Boomerang is an attempt at a complete, retargetable decompiler for native executable programs, released under a BSD style (open source) license.
In July 2004, there was a preview binary distribution (version alpha 0.1). Source code is available via CVS. Boomerang is now at the stage where it can decompile correctly several small Pentium and SPARC programs. The dataflow design is finally complete; it uses a combination of fairly standard SSA (Static Single Assignment) and a small theorem prover. It recovers parameters and return values fairly well.

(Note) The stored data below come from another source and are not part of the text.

/-- The logical shift leaves bit 15 clear, and the polynomial has its bit 15 set (R69). -/
theorem crcRound_getLsbD_15 (a : Word) : (crcRound a).getLsbD 15 = a.getLsbD 0 := by
  have hfeedback : (feedback (a.getLsbD 0)).getLsbD 15 = a.getLsbD 0 := by
    cases a.getLsbD 0 <;> decide
  rw [crcRound_eq_xor_feedback, BitVec.getLsbD_xor, hfeedback]
  simp

/-- A round over a clear bit 0 is the shift alone. -/
theorem crcRound_of_even {a : Word} (h : a.getLsbD 0 = false) : crcRound a = a >>> 1 :=
  if_neg (ne_true_of_eq_false h)

/-- The rounds are linear over XOR. -/
theorem crcRound_xor (a c : Word) : crcRound (a ^^^ c) = crcRound a ^^^ crcRound c := by
  simp only [crcRound_eq_xor_feedback, BitVec.getLsbD_xor, feedback_xor, BitVec.ushiftRight_xor_distrib]
  ac_rfl

/-- A round loses nothing: its result's bit 15 tells the old bit 0, and so whether the polynomial was XORed in. -/
theorem crcRound_injective : Function.Injective crcRound := by
  intro a c h
  have hlow : a.getLsbD 0 = c.getLsbD 0 := by rw [← crcRound_getLsbD_15, h, crcRound_getLsbD_15]
  have hshift : a >>> 1 = c >>> 1 := by
    rw [crcRound_eq_xor_feedback, crcRound_eq_xor_feedback, hlow] at h
    exact (BitVec.xor_left_inj _).mp h
  apply BitVec.eq_of_getLsbD_eq
  intro i _
  cases i with
  | zero => exact hlow
  | succ j => simpa [Nat.add_comm] using congrArg (·.getLsbD j) hshift

/-! ### Rounds in a row, and a byte absorbed (R70) -/

theorem crcRounds_eq_iterate (k : Nat) (a : Word) : crcRounds k a = crcRound^[k] a := by
  induction k generalizing a with
  | zero => rfl
  | succ k ih => exact ih _

theorem crcRounds_injective (k : Nat) : Function.Injective (crcRounds k) := by
  rw [funext (crcRounds_eq_iterate k)]
  exact crcRound_injective.iterate k

/-- The last round split off. -/
theorem crcRounds_succ_last (k : Nat) (a : Word) : crcRounds (k + 1) a = crcRound (crcRounds k a) := by
  simp only [crcRounds_eq_iterate, Function.iterate_succ_apply']

theorem crcRounds_add (j k : Nat) (a : Word) : crcRounds (j + k) a = crcRounds j (crcRounds k a) := by
  simp only [crcRounds_eq_iterate, Function.iterate_add_apply]

theorem crcRounds_xor (k : Nat) (a c : Word) : crcRounds k (a ^^^ c) = crcRounds k a ^^^ crcRounds k c := by
  induction k with
  | zero => rfl
  | succ k ih => simp only [crcRounds_succ_last, ih, crcRound_xor]

@[simp] theorem crcRounds_zeroWord (k : Nat) : crcRounds k 0#16 = 0#16 := by
  induction k with
  | zero => rfl
  | succ k ih => exact ih

/-- Up to eight rounds shift a byte down from above as many clear bits. -/
theorem crcRounds_shiftLeft {k : Nat} (b : Byte) (hk : k ≤ 8) : crcRounds k (b.setWidth 16 <<< k) = b.setWidth 16 := by
  induction k with
  | zero => simp
  | succ k ih =>
    have hshift : (b.setWidth 16 <<< (k + 1)) >>> 1 = b.setWidth 16 <<< k := by
      apply BitVec.eq_of_getLsbD_eq
      intro i hi
      by_cases hbit : 8 ≤ i - k
      · simp [hi, BitVec.getLsbD_of_ge b (i - k) hbit, show 1 + i - (k + 1) = i - k by omega]
      · simp [hi, show 1 + i < 16 by omega, show 1 + i - (k + 1) = i - k by omega, show 1 + i < k + 1 ↔ i < k by omega]
    rw [crcRounds_succ, crcRound_of_even (by simp), hshift, ih (by omega)]

theorem crcByte_left_injective (b : Byte) : Function.Injective (crcByte · b) := fun _ _ h =>
  (BitVec.xor_left_inj _).mp (crcRounds_injective 8 h)

theorem crcByte_right_injective (a : Word) : Function.Injective (crcByte a) := fun b c h => by
  have hwide : b.setWidth 16 = c.setWidth 16 := (BitVec.xor_right_inj _).mp (crcRounds_injective 8 h)
  simpa using congrArg (BitVec.setWidth 8) hwide

/-! ### The bit-serial form (R75) -/

/-- One round of the bit-serial form: bit `i` of the byte joins the test (R75). -/
def serialRound (b : Byte) (a : Word) (i : Nat) : Word := (a >>> 1) ^^^ feedback ((a.getLsbD 0).xor (b.getLsbD i))

theorem crcBitSerial_eq_foldl (a : Word) (b : Byte) : crcBitSerial a b = (List.range 8).foldl (serialRound b) a := rfl

/-- Bits of the byte that wait in the accumulator are shifted down with it, and the lowest joins the test. -/
theorem crcRound_xor_shifted (a : Word) (b : Byte) (i : Nat) :
    crcRound (a ^^^ (b >>> i).setWidth 16) = serialRound b a i ^^^ (b >>> (i + 1)).setWidth 16 := by
  have hshift : (b >>> i).setWidth 16 >>> 1 = (b >>> (i + 1)).setWidth 16 := by
    simp only [BitVec.setWidth_ushiftRight (show 8 ≤ 16 by decide), BitVec.shiftRight_add]
  have htest : (a ^^^ (b >>> i).setWidth 16).getLsbD 0 = (a.getLsbD 0).xor (b.getLsbD i) := by
    rw [BitVec.getLsbD_xor, BitVec.getLsbD_setWidth, BitVec.getLsbD_ushiftRight]; rfl
  rw [crcRound_eq_xor_feedback, BitVec.ushiftRight_xor_distrib, hshift, htest, serialRound]
  ac_rfl

/-- After `k` rounds the two forms differ by the bits of the byte not yet fed. -/
theorem crcRounds_eq_serial (a : Word) (b : Byte) (k : Nat) :
    crcRounds k (a ^^^ b.setWidth 16) = (List.range k).foldl (serialRound b) a ^^^ (b >>> k).setWidth 16 := by
  induction k with
  | zero => simp
  | succ k ih => rw [crcRounds_succ_last, ih, crcRound_xor_shifted, List.range_succ, List.foldl_append]; rfl

/-! ### Sequences (R71, R76, R77) -/

section

variable {f s : List Byte} {i k : Nat}

theorem crcFrom_left_injective (s : List Byte) : Function.Injective (crcFrom · s) := by
  induction s with
  | nil => exact fun _ _ h => h
  | cons b s ih => exact ih.comp (crcByte_left_injective b)

/-- Two bytes absorbed are sixteen rounds over their word, low byte first. -/
theorem crcFrom_pair (a : Word) (x y : Byte) : crcFrom a [x, y] = crcRounds 16 (a ^^^ u16le x y) := by
  have hword : u16le x y = x.setWidth 16 ^^^ y.setWidth 16 <<< 8 := by
    apply BitVec.eq_of_getLsbD_eq
    intro i hi
    rw [u16le, BitVec.getLsbD_append]
    by_cases hlow : i < 8
    · simp [hlow, hi]
    · simp [hlow, hi, BitVec.getLsbD_of_ge x i (by omega)]
  calc crcFrom a [x, y]
      = crcRounds 8 (crcRounds 8 (a ^^^ x.setWidth 16) ^^^ y.setWidth 16) := rfl
    _ = crcRounds 8 (crcRounds 8 (a ^^^ x.setWidth 16) ^^^ crcRounds 8 (y.setWidth 16 <<< 8)) := by
        rw [crcRounds_shiftLeft y (Nat.le_refl 8)]
    _ = crcRounds 8 (crcRounds 8 (a ^^^ u16le x y)) := by rw [← crcRounds_xor, hword, BitVec.xor_assoc]
    _ = crcRounds 16 (a ^^^ u16le x y) := (crcRounds_add 8 8 _).symm

/-- Two bytes take the accumulator to 0 exactly where they are its own, low byte first (R76). -/
theorem crcFrom_pair_eq_zero_iff (a : Word) (x y : Byte) : crcFrom a [x, y] = 0#16 ↔ u16le x y = a := by
  rw [crcFrom_pair, ← crcRounds_zeroWord 16, (crcRounds_injective 16).eq_iff, BitVec.xor_eq_zero_iff, eq_comm]

/-- The residue of a frame whose checksum is right (R76). -/
theorem crc16_withCrc_eq_zero_iff (d : List Byte) (c : Word) : crc16 (withCrc d c) = 0#16 ↔ c = crc16 d := by
  rw [withCrc, crc16_append, le16, crcFrom_pair_eq_zero_iff, u16le_le16]

theorem crc16_sealed (d : List Byte) : crc16 (sealed d) = 0#16 := (crc16_withCrc_eq_zero_iff d _).mpr rfl

/-- The validator's test on the checksum is a residue of 0 (R76). -/
theorem crcReceived_eq_crcComputed_iff (h : 2 ≤ f.length) : crcReceived f = crcComputed f ↔ crc16 f = 0#16 := by
  have hresidue := crc16_withCrc_eq_zero_iff (f.take (f.length - 2)) (crcField f)
  rw [withCrc_crcField h] at hresidue
  exact hresidue.symm

theorem classify_of_crc16_ne_zero (hl : 2 ≤ f.length) (h : crc16 f ≠ 0#16) : classify f = .checksumMismatch := by
  rw [classify, if_neg (by omega), if_pos (mt (crcReceived_eq_crcComputed_iff hl).mp h)]

/-- One byte changed changes the checksum: all later bytes are absorbed injectively (R77). -/
theorem crc16_set_ne {c : Byte} (hi : i < s.length) (hc : c ≠ s[i]) : crc16 (s.set i c) ≠ crc16 s := by
  have hset (b : Byte) : crc16 (s.set i b) = crcFrom (crcByte (crc16 (s.take i)) b) (s.drop (i + 1)) := by
    rw [List.set_eq_take_append_cons_drop, if_pos hi, crc16_append, crcFrom_cons]
  intro h
  rw [← congrArg crc16 (List.set_getElem_self hi), hset, hset] at h
  exact hc (crcByte_right_injective _ (crcFrom_left_injective _ h))

@[simp] theorem length_flipBit (f : List Byte) (i k : Nat) : (flipBit f i k).length = f.length := List.length_set

theorem crc16_flipBit_ne (hi : i < s.length) (hk : k < 8) : crc16 (flipBit s i k) ≠ crc16 s := by
  have hbit : 1#8 <<< k ≠ 0#8 := by interval_cases k <;> decide
  apply crc16_set_ne hi
  rw [byteAt, List.getD_eq_getElem _ _ hi]
  exact fun h => hbit ((BitVec.xor_right_inj _).mp (h.trans BitVec.xor_zero.symm))

end

/-- Settles O3: when all eight bits have been fed, none is left by which the two forms differ. -/
theorem crcByteEqualsBitSerialForm : Obligations.CrcByteEqualsBitSerialForm := by
  intro a b
  have hnone : (b >>> 8).setWidth 16 = 0#16 := by rw [BitVec.ushiftRight_eq_zero (by decide), BitVec.setWidth_zero]
  rw [crcByte, crcRounds_eq_serial, hnone, BitVec.xor_zero, crcBitSerial_eq_foldl]

/-- Settles O4: the two checksum bytes cancel the accumulator; the empty sequence shows nothing of the byte order, the byte
0x00 does. -/
theorem checksumResidueIsZero : Obligations.ChecksumResidueIsZero := by
  refine ⟨crc16_sealed, fun d x y h => ?_, fun f => crcReceived_eq_crcComputed_iff, [0x00#8], by decide +kernel⟩
  rw [crc16_append, crcFrom_pair_eq_zero_iff] at h
  rw [← h, le16_u16le]

/-- Settles O5: an injection of a finite set into itself is a bijection. -/
theorem crcByteIsBijective : Obligations.CrcByteIsBijective := fun b =>
  Finite.injective_iff_bijective.mp (crcByte_left_injective b)

/-- Settles O6: a flip leaves the residue 0 of a valid frame; two valid frames of one length share theirs. -/
theorem singleBitFlipIsAlwaysDetected : Obligations.SingleBitFlipIsAlwaysDetected := by
  refine ⟨fun _ _ _ => crc16_flipBit_ne, fun f i k hl hcrc hi hk => ?_,
    sealed [0x00#8], sealed [0x01#8], rfl, by decide, ?_⟩
  · rw [crcReceived_eq_crcComputed_iff hl] at hcrc
    exact classify_of_crc16_ne_zero (by simpa using hl) (hcrc ▸ crc16_flipBit_ne hi hk)
  · rw [crc16_sealed, crc16_sealed]

/-- Settles O1, with the five corner cases of R69. -/
theorem crcRoundTestsTheLowBitThenShifts : Obligations.CrcRoundTestsTheLowBitThenShifts :=
  ⟨fun _ => rfl, crcRound_getLsbD_15, by decide⟩

/-- Settles O2: the loop over `s ++ t` is the loop over `t` after that over `s`. -/
theorem crc16AbsorbsBytesInOrder : Obligations.Crc16AbsorbsBytesInOrder :=
  ⟨rfl, fun s b => crc16_append s [b], fun _ _ => rfl, crc16_append, by decide +kernel⟩

/-- Settles O8: CRC_INIT is a command without a precondition. -/
theorem crcInitSetsTheAccumulator : Obligations.CrcInitSetsTheAccumulator :=
  ⟨fun _ h => decodeCommand_congr (w := 0x0001#16) h, exec_crcInit⟩

/-- Settles O9: CRC_BYTE is a command without a precondition. -/
theorem crcByteCommandAbsorbsTheLowByte : Obligations.CrcByteCommandAbsorbsTheLowByte :=
  ⟨fun _ h => decodeCommand_congr (w := 0x0002#16) h, exec_crcByteCmd⟩

end Sys2Proof.Machine

namespace Sys2Proof.Machine

/-! ### The framer (R79, R81 to R83) -/

section

variable {s t : State} {i : Instr} {dev fn : Byte} {a v : Word} {m : Memory}

/-- The request stands in `TXBUF` whole (R79, R81). -/
theorem txBytes_buildRequest (h : s.txbuf.wf Config.txCap = true) :
    (s.buildRequest dev fn a v).txBytes = sealed (fieldsHead dev fn a v) := txBytes_setRequest h rfl

theorem txbuf_read_buildRequest_beyond {k : Nat} (hk : 8 ≤ k) :
    (s.buildRequest dev fn a v).txbuf.read k = s.txbuf.read k := Memory.read_writeBytes_other (.inr hk)

/-- The framer writes `TXBUF`, `TXLEN` and `CMDERR` alone. -/
theorem buildRequest_accept_eq :
    (s.buildRequest dev fn a v).accept =
      { s with txbuf := (s.buildRequest dev fn a v).txbuf, txlen := 8, cmderr := false } := rfl

theorem exec_encRead_of_idle (h : s.rxstate = .idle) :
    exec .encRead s = .next (s.buildRequest s.argDev Config.fcRead s.argAddr s.argData).accept := by
  rw [exec_encRead, if_pos (mayEncode_iff.mpr h)]

theorem exec_encWrite_of_idle (h : s.rxstate = .idle) :
    exec .encWrite s = .next (s.buildRequest s.argDev Config.fcWrite s.argAddr s.argData).accept := by
  rw [exec_encWrite, if_pos (mayEncode_iff.mpr h)]

theorem exec_encRead_of_receiving (h : s.rxstate = .receiving) : exec .encRead s = .next s.refuse := by
  simp [exec_encRead, mayEncode_iff, h]

theorem exec_encWrite_of_receiving (h : s.rxstate = .receiving) : exec .encWrite s = .next s.refuse := by
  simp [exec_encWrite, mayEncode_iff, h]

/-- What a command does that the framer answers in `IDLE` with function code `fn`. -/
theorem exists_built_of_exec (h : Inv s)
    (hexec : exec i s = .next (s.buildRequest s.argDev fn s.argAddr s.argData).accept) :
    ∃ t : State, exec i s = .next t ∧ t = { s with txbuf := t.txbuf, txlen := 8, cmderr := false } ∧
      t.txBytes = sealed (fieldsHead s.argDev fn s.argAddr s.argData) ∧
      ∀ k, 8 ≤ k → t.txbuf.read k = s.txbuf.read k :=
  ⟨_, hexec, buildRequest_accept_eq, txBytes_buildRequest h.txBuffer, fun _ => txbuf_read_buildRequest_beyond⟩

/-- The two forms of the frame invariant of R82. -/
theorem checksum_eq_iff_residue_eq_zero :
    u16le (m.read 6) (m.read 7) = crc16 (m.readBytes 0 6) ↔ crc16 (m.readBytes 0 8) = 0#16 := by
  rw [Memory.readBytes_add (j := 6) (k := 2), crc16_append]
  exact (crcFrom_pair_eq_zero_iff _ _ _).symm

/-- A request built has residue 0. -/
theorem residue_buildRequest (h : s.txbuf.wf Config.txCap = true) :
    crc16 ((s.buildRequest dev fn a v).txbuf.readBytes 0 8) = 0#16 :=
  (congrArg crc16 (txBytes_buildRequest h)).trans (crc16_sealed _)

/-- A read request taken for a read reply: its 8 bytes hold a payload of 3, and the high byte of its start address stands
where the reply has `byte_len` (R82). -/
theorem classify_readRequest :
    classify (sealed (fieldsHead dev Config.fcRead a v)) =
      if a.extractLsb' 8 8 = 3#8 then .ok 3#8
      else if (a.extractLsb' 8 8).toNat < 3 then .unexpected else .truncated := by
  have hfn : byteAt (sealed (fieldsHead dev Config.fcRead a v)) 1 = Config.fcRead := rfl
  have hstart : byteAt (sealed (fieldsHead dev Config.fcRead a v)) 2 = a.extractLsb' 8 8 := rfl
  have hlen : (sealed (fieldsHead dev Config.fcRead a v)).length = 8 := rfl
  rw [classify_sealed (by simp), classifyFrame, hfn, hstart, hlen, if_neg (by decide), if_pos rfl, if_neg (by decide)]
  generalize a.extractLsb' 8 8 = n
  by_cases hn : n = 3#8
  · subst hn
    rfl
  · have hne : n.toNat ≠ 3 := fun h => hn (BitVec.eq_of_toNat_eq h)
    rw [if_neg hn]
    by_cases hlt : n.toNat < 3
    · rw [if_neg (by omega), if_pos hlt, if_pos hlt]
    · rw [if_pos (by omega), if_neg hlt]

end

Boomerang was used in a small, successful commercial decompilation project.
An experience report will be published at WCRE 2004 (November), titled
"Using a Decompiler for Real-World Source Recovery".
During this project, several significant enhancements were made to Boomerang, including the ability to
specify names and types in a symbol file, support for the thiscall
calling convention, and so on.
The next major step is that of type analysis; work has started.
The SourceForge page is http://boomerang.sourceforge.net.
#include < stdio.h > int fib (int x) { if (x > 1) return (fib(x - 1) + fib(x - 2)); else return (x); } int main (void) { int number, value; printf ("Input number: "); scanf ("%d", &number); value = fib(number); printf("fibonacci(%d) = %d\n", number, value); return (0); }As of August 2003, this is the output from Boomerang (
test/pentium/switch_gcc
):
int main() { int local0; ... int local9; printf("Input number: "); scanf("%d", &local7); if (local7 <= 1) { local9 = local7; } else { local9 = fib(local7 - 1); local8 = fib(local7 - 2); local9 = local8 + local9; } printf("fibonacci(%d) = %d\n", local7, local9); local9 = 0; return local9; } int fib(int param8) { int local0; ... int local7; if (param8 <= 1) { local7 = param8; } else { local7 = fib(param8 - 1); local6 = fib(param8 - 2); local7 = local6 + local7; } return local7; }Boomerang is finally able to process Fibo. The outout compiles and runs correctly with no modifications. There are a few more local variables that I would like, but this is a minor point, and could be fixed soon anyway. The Pentium and Sparc versions both decompile to very similar code, despit the very different code at the machine language level.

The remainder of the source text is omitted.